EXERCISE REQUIREMENTS ▸ Write out the following listing in full, exactly as it reads.

AVAILABLE DATA Start Marker

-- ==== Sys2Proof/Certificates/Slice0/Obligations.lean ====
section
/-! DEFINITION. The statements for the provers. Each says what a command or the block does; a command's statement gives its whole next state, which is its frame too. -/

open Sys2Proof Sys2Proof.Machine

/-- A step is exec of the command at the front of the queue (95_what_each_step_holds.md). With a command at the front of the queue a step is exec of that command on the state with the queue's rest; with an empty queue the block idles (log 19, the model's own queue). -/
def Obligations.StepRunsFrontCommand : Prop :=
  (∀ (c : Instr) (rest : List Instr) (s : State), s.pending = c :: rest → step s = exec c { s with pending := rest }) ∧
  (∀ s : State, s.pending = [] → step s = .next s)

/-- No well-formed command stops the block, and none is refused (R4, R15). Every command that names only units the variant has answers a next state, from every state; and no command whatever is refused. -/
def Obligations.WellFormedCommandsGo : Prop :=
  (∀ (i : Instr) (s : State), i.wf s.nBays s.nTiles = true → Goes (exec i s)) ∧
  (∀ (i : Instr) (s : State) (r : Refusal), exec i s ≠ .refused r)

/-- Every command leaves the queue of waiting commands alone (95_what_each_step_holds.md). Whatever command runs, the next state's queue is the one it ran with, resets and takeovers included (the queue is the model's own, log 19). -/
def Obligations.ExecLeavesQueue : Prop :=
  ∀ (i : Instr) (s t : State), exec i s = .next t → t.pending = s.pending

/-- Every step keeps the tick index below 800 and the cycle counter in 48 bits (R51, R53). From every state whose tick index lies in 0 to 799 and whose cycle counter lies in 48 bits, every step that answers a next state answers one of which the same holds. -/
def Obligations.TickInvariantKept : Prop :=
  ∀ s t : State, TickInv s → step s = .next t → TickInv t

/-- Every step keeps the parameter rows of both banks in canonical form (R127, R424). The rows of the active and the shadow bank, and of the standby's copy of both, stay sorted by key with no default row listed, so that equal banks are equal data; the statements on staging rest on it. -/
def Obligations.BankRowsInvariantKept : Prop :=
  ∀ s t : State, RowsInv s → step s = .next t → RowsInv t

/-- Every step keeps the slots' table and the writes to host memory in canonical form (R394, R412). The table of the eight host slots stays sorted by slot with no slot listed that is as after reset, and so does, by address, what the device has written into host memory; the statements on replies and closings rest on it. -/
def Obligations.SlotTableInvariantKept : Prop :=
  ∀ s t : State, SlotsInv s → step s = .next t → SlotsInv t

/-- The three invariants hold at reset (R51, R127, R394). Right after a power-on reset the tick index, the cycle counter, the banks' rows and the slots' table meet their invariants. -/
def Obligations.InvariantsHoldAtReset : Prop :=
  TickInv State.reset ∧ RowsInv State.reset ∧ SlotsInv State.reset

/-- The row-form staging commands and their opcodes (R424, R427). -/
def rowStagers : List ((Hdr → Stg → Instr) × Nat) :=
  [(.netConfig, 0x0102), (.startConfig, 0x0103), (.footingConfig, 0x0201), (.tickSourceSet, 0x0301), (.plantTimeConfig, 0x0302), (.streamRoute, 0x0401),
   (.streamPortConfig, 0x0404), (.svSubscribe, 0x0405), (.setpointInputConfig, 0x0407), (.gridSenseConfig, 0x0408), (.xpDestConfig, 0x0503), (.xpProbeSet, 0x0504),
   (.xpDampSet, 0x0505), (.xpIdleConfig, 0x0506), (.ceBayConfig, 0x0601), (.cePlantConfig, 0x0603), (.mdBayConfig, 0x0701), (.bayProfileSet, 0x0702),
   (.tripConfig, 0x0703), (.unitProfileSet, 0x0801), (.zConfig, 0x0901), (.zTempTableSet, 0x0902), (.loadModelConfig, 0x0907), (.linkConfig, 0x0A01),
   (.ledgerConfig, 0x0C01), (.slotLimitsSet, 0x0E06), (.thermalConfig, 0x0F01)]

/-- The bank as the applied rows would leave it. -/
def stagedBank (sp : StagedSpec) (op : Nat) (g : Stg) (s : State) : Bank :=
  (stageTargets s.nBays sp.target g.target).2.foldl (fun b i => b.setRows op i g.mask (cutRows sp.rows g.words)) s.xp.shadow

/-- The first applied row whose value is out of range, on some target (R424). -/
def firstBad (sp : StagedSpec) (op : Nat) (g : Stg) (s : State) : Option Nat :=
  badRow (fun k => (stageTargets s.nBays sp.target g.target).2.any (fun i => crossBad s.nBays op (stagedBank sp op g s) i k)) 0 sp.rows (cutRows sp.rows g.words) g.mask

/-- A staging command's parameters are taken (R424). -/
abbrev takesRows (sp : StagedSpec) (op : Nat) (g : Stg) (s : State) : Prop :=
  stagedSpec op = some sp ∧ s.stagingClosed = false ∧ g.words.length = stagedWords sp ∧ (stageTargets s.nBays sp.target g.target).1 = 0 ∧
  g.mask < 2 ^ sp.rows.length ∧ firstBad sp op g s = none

AVAILABLE DATA End Marker

THE ANSWER ▸
-- ==== Sys2Proof/Certificates/Slice0/Obligations.lean ====
section
/-! DEFINITION. The statements for the provers. Each says what a command or the block does; a command's statement gives its whole next state, which is its frame too. -/

open Sys2Proof Sys2Proof.Machine

/-- A step is exec of the command at the front of the queue (95_what_each_step_holds.md). With a command at the front of the queue a step is exec of that command on the state with the queue's rest; with an empty queue the block idles (log 19, the model's own queue). -/
def Obligations.StepRunsFrontCommand : Prop :=
  (∀ (c : Instr) (rest : List Instr) (s : State), s.pending = c :: rest → step s = exec c { s with pending := rest }) ∧
  (∀ s : State, s.pending = [] → step s = .next s)

/-- No well-formed command stops the block, and none is refused (R4, R15). Every command that names only units the variant has answers a next state, from every state; and no command whatever is refused. -/
def Obligations.WellFormedCommandsGo : Prop :=
  (∀ (i : Instr) (s : State), i.wf s.nBays s.nTiles = true → Goes (exec i s)) ∧
  (∀ (i : Instr) (s : State) (r : Refusal), exec i s ≠ .refused r)

/-- Every command leaves the queue of waiting commands alone (95_what_each_step_holds.md). Whatever command runs, the next state's queue is the one it ran with, resets and takeovers included (the queue is the model's own, log 19). -/
def Obligations.ExecLeavesQueue : Prop :=
  ∀ (i : Instr) (s t : State), exec i s = .next t → t.pending = s.pending

/-- Every step keeps the tick index below 800 and the cycle counter in 48 bits (R51, R53). From every state whose tick index lies in 0 to 799 and whose cycle counter lies in 48 bits, every step that answers a next state answers one of which the same holds. -/
def Obligations.TickInvariantKept : Prop :=
  ∀ s t : State, TickInv s → step s = .next t → TickInv t

/-- Every step keeps the parameter rows of both banks in canonical form (R127, R424). The rows of the active and the shadow bank, and of the standby's copy of both, stay sorted by key with no default row listed, so that equal banks are equal data; the statements on staging rest on it. -/
def Obligations.BankRowsInvariantKept : Prop :=
  ∀ s t : State, RowsInv s → step s = .next t → RowsInv t

/-- Every step keeps the slots' table and the writes to host memory in canonical form (R394, R412). The table of the eight host slots stays sorted by slot with no slot listed that is as after reset, and so does, by address, what the device has written into host memory; the statements on replies and closings rest on it. -/
def Obligations.SlotTableInvariantKept : Prop :=
  ∀ s t : State, SlotsInv s → step s = .next t → SlotsInv t

/-- The three invariants hold at reset (R51, R127, R394). Right after a power-on reset the tick index, the cycle counter, the banks' rows and the slots' table meet their invariants. -/
def Obligations.InvariantsHoldAtReset : Prop :=
  TickInv State.reset ∧ RowsInv State.reset ∧ SlotsInv State.reset

/-- The row-form staging commands and their opcodes (R424, R427). -/
def rowStagers : List ((Hdr → Stg → Instr) × Nat) :=
  [(.netConfig, 0x0102), (.startConfig, 0x0103), (.footingConfig, 0x0201), (.tickSourceSet, 0x0301), (.plantTimeConfig, 0x0302), (.streamRoute, 0x0401),
   (.streamPortConfig, 0x0404), (.svSubscribe, 0x0405), (.setpointInputConfig, 0x0407), (.gridSenseConfig, 0x0408), (.xpDestConfig, 0x0503), (.xpProbeSet, 0x0504),
   (.xpDampSet, 0x0505), (.xpIdleConfig, 0x0506), (.ceBayConfig, 0x0601), (.cePlantConfig, 0x0603), (.mdBayConfig, 0x0701), (.bayProfileSet, 0x0702),
   (.tripConfig, 0x0703), (.unitProfileSet, 0x0801), (.zConfig, 0x0901), (.zTempTableSet, 0x0902), (.loadModelConfig, 0x0907), (.linkConfig, 0x0A01),
   (.ledgerConfig, 0x0C01), (.slotLimitsSet, 0x0E06), (.thermalConfig, 0x0F01)]

/-- The bank as the applied rows would leave it. -/
def stagedBank (sp : StagedSpec) (op : Nat) (g : Stg) (s : State) : Bank :=
  (stageTargets s.nBays sp.target g.target).2.foldl (fun b i => b.setRows op i g.mask (cutRows sp.rows g.words)) s.xp.shadow

/-- The first applied row whose value is out of range, on some target (R424). -/
def firstBad (sp : StagedSpec) (op : Nat) (g : Stg) (s : State) : Option Nat :=
  badRow (fun k => (stageTargets s.nBays sp.target g.target).2.any (fun i => crossBad s.nBays op (stagedBank sp op g s) i k)) 0 sp.rows (cutRows sp.rows g.words) g.mask

/-- A staging command's parameters are taken (R424). -/
abbrev takesRows (sp : StagedSpec) (op : Nat) (g : Stg) (s : State) : Prop :=
  stagedSpec op = some sp ∧ s.stagingClosed = false ∧ g.words.length = stagedWords sp ∧ (stageTargets s.nBays sp.target g.target).1 = 0 ∧
  g.mask < 2 ^ sp.rows.length ∧ firstBad sp op g s = none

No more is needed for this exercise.